*** Records for processing ***

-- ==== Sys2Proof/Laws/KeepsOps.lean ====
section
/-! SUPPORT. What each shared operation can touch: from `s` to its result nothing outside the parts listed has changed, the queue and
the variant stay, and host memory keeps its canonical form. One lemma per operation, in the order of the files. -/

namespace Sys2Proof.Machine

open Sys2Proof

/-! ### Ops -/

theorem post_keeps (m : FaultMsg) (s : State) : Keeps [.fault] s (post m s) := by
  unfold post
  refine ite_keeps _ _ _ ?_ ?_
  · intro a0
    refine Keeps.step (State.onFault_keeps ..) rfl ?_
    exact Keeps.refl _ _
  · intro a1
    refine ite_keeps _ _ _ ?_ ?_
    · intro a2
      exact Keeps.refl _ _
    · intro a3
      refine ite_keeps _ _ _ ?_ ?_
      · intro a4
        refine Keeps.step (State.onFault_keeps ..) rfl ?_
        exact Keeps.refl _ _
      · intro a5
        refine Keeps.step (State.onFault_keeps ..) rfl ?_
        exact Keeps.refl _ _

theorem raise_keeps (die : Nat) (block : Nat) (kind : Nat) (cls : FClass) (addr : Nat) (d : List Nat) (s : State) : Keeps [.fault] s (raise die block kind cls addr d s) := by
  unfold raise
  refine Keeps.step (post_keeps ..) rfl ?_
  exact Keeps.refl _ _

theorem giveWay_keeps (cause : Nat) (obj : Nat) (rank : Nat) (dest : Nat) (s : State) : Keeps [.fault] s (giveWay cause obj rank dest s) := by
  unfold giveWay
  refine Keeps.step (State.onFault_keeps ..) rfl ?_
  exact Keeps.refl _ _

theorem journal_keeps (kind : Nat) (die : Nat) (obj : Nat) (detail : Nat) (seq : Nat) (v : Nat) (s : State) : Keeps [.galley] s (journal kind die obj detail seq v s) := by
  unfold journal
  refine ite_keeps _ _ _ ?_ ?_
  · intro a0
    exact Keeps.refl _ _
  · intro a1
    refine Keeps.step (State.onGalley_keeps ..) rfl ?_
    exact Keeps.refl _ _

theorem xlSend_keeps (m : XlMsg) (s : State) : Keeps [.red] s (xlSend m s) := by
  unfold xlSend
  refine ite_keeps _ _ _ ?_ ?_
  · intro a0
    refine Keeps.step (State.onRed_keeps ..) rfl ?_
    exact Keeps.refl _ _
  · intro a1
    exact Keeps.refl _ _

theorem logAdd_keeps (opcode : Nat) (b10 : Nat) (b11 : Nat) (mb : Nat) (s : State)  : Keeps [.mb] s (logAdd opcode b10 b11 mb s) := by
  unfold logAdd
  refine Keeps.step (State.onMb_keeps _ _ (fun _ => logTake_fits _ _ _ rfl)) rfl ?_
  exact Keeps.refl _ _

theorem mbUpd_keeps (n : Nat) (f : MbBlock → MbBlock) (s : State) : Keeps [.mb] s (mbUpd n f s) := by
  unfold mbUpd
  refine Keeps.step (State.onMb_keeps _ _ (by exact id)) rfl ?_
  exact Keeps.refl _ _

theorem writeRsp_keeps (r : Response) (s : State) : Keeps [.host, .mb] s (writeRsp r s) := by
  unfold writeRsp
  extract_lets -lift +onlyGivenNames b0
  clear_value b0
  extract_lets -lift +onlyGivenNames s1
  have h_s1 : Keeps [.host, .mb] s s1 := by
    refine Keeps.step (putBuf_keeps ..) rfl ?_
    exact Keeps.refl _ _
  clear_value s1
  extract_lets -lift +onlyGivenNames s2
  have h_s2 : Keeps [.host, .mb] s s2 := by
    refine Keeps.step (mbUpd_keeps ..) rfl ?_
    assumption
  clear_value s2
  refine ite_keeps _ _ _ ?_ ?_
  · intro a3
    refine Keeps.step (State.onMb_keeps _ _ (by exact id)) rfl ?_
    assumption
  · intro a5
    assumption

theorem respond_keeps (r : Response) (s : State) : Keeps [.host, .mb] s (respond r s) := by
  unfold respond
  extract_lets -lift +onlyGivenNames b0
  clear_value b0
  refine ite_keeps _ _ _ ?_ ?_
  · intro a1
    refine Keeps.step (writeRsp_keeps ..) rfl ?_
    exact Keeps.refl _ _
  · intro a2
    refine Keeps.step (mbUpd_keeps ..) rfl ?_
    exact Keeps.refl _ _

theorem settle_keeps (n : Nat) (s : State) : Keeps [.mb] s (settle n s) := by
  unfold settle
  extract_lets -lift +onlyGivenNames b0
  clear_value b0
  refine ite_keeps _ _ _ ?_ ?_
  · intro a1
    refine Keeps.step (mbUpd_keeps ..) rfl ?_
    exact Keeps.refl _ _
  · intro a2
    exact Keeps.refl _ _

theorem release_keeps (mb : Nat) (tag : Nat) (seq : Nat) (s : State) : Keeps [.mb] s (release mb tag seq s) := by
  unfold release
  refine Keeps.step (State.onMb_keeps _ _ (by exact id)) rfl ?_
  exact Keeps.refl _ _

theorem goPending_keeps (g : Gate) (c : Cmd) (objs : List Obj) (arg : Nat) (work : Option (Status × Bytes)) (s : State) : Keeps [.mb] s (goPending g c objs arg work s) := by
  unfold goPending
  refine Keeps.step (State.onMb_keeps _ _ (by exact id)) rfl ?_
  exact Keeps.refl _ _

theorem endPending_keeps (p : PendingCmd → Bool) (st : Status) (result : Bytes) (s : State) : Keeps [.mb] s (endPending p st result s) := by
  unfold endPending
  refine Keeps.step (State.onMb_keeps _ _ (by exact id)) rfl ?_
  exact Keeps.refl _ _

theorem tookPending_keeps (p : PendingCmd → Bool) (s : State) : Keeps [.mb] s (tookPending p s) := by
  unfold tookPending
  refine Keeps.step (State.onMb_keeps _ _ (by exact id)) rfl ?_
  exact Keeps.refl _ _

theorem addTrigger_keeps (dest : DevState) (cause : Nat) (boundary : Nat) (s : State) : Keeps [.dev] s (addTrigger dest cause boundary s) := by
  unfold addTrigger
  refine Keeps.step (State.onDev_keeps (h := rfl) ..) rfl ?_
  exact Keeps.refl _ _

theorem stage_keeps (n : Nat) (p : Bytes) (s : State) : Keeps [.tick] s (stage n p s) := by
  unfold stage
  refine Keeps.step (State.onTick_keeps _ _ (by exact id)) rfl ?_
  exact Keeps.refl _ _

*** End of Records for processing ***
*** Records for processing ***

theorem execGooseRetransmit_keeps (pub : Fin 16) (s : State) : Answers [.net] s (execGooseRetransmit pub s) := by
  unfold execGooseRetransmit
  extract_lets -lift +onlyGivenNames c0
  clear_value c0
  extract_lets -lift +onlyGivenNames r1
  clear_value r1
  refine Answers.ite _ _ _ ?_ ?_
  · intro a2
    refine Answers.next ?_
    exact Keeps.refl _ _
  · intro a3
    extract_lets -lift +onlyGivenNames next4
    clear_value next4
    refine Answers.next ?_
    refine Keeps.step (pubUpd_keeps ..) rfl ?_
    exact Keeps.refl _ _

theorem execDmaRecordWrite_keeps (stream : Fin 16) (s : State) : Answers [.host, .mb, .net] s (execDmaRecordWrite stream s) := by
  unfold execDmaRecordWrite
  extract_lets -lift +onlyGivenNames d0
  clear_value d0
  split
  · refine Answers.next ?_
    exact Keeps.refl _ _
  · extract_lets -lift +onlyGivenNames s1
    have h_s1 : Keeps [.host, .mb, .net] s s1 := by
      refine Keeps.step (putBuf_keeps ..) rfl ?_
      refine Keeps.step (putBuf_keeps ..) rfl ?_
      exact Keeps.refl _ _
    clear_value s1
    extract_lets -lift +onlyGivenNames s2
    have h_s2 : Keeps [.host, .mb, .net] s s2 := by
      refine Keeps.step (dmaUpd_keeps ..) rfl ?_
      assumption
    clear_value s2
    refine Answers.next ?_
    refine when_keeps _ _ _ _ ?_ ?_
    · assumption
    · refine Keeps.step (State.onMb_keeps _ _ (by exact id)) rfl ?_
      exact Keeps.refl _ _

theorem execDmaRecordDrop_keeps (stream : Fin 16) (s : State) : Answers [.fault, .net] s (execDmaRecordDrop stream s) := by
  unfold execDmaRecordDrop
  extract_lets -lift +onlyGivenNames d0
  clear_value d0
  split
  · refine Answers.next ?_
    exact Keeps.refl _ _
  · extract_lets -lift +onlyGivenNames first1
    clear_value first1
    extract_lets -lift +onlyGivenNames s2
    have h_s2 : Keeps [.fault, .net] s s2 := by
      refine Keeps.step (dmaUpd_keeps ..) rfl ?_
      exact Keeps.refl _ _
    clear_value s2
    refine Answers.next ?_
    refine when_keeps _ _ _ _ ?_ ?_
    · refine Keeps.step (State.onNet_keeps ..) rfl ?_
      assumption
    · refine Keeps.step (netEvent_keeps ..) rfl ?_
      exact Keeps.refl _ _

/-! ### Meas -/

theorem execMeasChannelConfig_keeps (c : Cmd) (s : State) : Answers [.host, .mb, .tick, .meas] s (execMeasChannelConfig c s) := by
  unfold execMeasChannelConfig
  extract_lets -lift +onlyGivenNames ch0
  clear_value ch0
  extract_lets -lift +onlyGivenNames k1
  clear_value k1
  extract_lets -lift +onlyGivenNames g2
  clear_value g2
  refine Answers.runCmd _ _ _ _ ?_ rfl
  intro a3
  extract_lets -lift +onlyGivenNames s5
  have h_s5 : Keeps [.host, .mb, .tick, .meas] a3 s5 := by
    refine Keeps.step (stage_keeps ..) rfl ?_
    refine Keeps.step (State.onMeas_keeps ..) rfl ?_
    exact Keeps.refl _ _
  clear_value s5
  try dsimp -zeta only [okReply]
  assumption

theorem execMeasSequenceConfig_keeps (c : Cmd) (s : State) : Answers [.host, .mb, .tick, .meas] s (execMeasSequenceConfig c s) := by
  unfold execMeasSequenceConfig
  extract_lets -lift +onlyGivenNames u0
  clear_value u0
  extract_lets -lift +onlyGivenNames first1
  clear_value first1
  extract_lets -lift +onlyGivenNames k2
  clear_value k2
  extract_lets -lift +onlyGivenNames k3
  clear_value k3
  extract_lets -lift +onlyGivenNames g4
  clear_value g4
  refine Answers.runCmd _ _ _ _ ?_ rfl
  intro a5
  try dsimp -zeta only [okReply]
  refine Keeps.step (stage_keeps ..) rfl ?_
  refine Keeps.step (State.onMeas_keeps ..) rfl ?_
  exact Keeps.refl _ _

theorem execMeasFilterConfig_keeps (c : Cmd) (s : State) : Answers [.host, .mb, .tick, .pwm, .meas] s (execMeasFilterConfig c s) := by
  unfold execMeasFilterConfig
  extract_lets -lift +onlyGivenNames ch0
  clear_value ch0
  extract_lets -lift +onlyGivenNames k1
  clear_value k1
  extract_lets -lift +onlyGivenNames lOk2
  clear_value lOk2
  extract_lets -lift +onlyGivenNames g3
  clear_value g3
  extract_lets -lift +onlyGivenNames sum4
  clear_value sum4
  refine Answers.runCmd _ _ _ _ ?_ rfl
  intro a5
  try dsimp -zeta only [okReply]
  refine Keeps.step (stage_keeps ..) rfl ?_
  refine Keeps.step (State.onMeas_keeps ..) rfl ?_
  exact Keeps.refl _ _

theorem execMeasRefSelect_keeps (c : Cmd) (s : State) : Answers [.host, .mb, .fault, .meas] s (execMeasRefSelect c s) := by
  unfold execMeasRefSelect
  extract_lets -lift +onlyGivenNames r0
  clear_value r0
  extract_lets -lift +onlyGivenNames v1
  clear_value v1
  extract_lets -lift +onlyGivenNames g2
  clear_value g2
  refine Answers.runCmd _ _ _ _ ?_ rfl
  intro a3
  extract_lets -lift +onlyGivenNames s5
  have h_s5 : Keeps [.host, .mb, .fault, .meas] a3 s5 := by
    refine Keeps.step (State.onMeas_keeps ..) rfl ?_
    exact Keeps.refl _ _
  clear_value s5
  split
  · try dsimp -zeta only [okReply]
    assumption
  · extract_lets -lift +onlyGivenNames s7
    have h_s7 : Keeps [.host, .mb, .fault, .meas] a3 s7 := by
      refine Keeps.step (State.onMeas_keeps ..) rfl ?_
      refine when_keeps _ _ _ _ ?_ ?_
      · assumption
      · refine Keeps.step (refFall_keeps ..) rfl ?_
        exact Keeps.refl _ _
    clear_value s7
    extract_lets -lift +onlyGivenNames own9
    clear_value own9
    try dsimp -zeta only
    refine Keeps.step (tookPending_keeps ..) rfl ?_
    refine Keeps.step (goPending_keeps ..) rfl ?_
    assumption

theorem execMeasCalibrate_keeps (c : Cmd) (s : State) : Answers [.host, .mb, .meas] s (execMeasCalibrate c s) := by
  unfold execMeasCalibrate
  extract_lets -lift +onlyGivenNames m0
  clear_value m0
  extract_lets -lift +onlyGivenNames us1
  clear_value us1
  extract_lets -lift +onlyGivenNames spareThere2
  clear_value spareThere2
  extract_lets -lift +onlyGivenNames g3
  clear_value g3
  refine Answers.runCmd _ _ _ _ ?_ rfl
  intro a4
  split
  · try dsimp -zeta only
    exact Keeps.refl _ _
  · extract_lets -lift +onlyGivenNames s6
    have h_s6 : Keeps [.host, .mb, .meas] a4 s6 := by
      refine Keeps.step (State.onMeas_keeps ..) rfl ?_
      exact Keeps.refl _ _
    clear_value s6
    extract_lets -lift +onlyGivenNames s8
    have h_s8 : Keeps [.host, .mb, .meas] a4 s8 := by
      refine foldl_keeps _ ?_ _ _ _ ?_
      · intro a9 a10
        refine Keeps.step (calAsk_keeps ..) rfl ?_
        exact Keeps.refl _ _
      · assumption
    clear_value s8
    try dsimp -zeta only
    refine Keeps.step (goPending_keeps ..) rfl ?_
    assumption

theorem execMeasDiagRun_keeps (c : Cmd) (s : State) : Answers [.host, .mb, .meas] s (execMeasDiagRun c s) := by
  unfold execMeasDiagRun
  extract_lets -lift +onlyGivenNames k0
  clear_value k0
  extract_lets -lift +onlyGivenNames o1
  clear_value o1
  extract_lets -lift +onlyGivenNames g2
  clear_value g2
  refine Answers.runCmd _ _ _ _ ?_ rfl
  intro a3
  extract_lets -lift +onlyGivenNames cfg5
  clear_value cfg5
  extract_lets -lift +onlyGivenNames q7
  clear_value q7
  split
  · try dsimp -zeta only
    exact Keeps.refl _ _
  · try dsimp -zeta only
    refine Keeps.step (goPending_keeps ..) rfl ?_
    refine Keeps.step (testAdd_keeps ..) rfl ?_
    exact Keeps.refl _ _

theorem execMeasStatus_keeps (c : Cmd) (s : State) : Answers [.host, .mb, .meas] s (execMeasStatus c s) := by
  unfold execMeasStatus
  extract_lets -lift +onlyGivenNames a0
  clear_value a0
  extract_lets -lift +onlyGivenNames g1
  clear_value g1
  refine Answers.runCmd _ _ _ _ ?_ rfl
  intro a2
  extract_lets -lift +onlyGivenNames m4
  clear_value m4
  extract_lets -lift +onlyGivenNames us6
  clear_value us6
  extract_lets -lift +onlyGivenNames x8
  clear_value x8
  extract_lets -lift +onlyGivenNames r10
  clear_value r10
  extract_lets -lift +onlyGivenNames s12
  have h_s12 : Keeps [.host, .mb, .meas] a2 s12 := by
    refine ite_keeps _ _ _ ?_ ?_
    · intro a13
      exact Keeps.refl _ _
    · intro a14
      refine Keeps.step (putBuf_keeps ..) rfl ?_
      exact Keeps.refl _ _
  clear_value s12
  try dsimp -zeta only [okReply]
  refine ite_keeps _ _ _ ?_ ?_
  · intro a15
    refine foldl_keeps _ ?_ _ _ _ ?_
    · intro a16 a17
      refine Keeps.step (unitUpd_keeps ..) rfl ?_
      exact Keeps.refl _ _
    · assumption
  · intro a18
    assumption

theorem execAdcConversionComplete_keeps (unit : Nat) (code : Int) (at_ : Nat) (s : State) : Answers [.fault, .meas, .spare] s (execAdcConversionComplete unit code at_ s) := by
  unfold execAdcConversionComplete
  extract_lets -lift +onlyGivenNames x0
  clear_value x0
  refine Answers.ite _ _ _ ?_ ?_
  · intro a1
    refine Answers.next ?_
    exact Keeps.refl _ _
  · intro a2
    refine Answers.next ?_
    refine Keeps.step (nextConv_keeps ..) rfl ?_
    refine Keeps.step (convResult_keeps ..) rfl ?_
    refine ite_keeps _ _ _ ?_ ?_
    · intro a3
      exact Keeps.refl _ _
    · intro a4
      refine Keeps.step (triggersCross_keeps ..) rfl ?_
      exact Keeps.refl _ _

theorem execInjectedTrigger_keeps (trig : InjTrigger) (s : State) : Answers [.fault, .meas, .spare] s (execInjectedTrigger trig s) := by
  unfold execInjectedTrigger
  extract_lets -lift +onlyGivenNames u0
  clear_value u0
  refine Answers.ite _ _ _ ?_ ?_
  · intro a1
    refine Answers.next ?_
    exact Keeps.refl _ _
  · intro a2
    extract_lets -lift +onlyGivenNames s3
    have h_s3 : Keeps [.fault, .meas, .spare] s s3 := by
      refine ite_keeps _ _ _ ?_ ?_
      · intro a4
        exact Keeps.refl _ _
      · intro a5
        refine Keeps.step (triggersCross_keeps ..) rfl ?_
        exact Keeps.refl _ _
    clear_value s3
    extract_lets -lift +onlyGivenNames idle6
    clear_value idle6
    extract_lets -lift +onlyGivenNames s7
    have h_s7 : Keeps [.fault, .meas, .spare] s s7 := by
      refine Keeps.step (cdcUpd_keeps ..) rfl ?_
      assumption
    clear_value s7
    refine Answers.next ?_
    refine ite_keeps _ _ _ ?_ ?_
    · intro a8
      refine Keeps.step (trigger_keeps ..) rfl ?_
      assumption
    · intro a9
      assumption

*** End of Records for processing ***
*** Records for processing ***

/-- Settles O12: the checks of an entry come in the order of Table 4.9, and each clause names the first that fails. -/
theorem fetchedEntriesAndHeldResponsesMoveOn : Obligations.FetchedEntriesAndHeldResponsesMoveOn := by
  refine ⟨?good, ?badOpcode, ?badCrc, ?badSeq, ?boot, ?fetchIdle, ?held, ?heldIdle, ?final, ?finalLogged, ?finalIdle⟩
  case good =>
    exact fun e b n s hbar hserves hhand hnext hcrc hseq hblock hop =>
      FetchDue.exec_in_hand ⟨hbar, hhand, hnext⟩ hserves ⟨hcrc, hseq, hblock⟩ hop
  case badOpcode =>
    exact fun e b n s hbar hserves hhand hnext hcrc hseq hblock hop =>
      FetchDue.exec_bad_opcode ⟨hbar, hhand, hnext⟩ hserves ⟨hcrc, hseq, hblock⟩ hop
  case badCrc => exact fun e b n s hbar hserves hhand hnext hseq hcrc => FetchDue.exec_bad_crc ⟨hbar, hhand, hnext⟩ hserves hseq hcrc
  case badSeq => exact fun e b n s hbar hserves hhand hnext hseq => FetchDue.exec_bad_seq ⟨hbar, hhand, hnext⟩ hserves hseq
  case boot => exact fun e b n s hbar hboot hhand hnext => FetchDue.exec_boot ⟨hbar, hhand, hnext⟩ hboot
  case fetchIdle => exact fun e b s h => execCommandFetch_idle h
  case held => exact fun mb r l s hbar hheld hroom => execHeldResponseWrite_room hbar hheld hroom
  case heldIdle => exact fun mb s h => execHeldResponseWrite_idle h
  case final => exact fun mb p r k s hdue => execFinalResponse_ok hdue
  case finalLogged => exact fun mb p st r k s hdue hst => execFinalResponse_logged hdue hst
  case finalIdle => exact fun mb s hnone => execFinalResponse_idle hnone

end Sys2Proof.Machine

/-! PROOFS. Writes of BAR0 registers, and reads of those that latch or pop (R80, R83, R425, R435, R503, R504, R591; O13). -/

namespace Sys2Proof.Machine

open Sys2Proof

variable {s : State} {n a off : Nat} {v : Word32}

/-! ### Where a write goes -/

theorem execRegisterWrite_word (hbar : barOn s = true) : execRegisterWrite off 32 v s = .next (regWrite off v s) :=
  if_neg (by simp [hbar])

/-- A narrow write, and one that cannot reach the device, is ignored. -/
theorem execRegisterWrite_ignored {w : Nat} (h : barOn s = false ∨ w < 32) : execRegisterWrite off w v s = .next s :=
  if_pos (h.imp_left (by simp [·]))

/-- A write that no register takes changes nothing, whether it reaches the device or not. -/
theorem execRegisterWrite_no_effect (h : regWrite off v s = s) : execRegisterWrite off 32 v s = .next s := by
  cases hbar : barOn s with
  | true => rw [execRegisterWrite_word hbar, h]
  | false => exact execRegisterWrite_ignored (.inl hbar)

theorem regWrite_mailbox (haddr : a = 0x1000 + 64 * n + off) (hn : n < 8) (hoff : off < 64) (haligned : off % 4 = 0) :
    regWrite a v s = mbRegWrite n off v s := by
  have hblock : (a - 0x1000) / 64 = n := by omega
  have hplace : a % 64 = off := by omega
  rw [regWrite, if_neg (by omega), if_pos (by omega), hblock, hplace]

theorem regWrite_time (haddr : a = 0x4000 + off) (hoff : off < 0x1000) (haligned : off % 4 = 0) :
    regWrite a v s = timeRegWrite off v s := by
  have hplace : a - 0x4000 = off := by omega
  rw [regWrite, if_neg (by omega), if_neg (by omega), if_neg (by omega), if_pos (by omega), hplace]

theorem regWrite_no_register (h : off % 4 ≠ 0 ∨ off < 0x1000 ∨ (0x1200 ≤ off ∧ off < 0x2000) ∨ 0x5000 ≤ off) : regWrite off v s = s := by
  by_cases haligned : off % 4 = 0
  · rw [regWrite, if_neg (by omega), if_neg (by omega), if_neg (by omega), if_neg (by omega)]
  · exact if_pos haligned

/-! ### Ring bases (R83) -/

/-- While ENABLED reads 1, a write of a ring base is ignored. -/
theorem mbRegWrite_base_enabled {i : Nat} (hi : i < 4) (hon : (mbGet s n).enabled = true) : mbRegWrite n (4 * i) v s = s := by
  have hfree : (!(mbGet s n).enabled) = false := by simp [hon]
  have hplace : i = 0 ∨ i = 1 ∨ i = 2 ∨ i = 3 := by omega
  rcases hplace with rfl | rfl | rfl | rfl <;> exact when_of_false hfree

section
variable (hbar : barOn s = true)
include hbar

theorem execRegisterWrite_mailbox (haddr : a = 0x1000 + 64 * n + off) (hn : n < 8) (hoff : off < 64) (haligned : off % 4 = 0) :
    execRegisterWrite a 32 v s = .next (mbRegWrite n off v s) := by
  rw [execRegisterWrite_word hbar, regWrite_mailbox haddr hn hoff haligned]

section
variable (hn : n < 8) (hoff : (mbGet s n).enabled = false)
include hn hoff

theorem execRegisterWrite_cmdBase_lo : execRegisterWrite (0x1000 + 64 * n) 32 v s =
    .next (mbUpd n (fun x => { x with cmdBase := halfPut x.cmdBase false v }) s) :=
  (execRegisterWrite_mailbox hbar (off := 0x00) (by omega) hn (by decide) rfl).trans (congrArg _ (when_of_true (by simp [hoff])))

*** End of Records for processing ***

What lines in the material above contain the word "heldIdle"? Copy them out.

◆ Result of the task:
  refine ⟨?good, ?badOpcode, ?badCrc, ?badSeq, ?boot, ?fetchIdle, ?held, ?heldIdle, ?final, ?finalLogged, ?finalIdle⟩
  case heldIdle => exact fun mb s h => execHeldResponseWrite_idle h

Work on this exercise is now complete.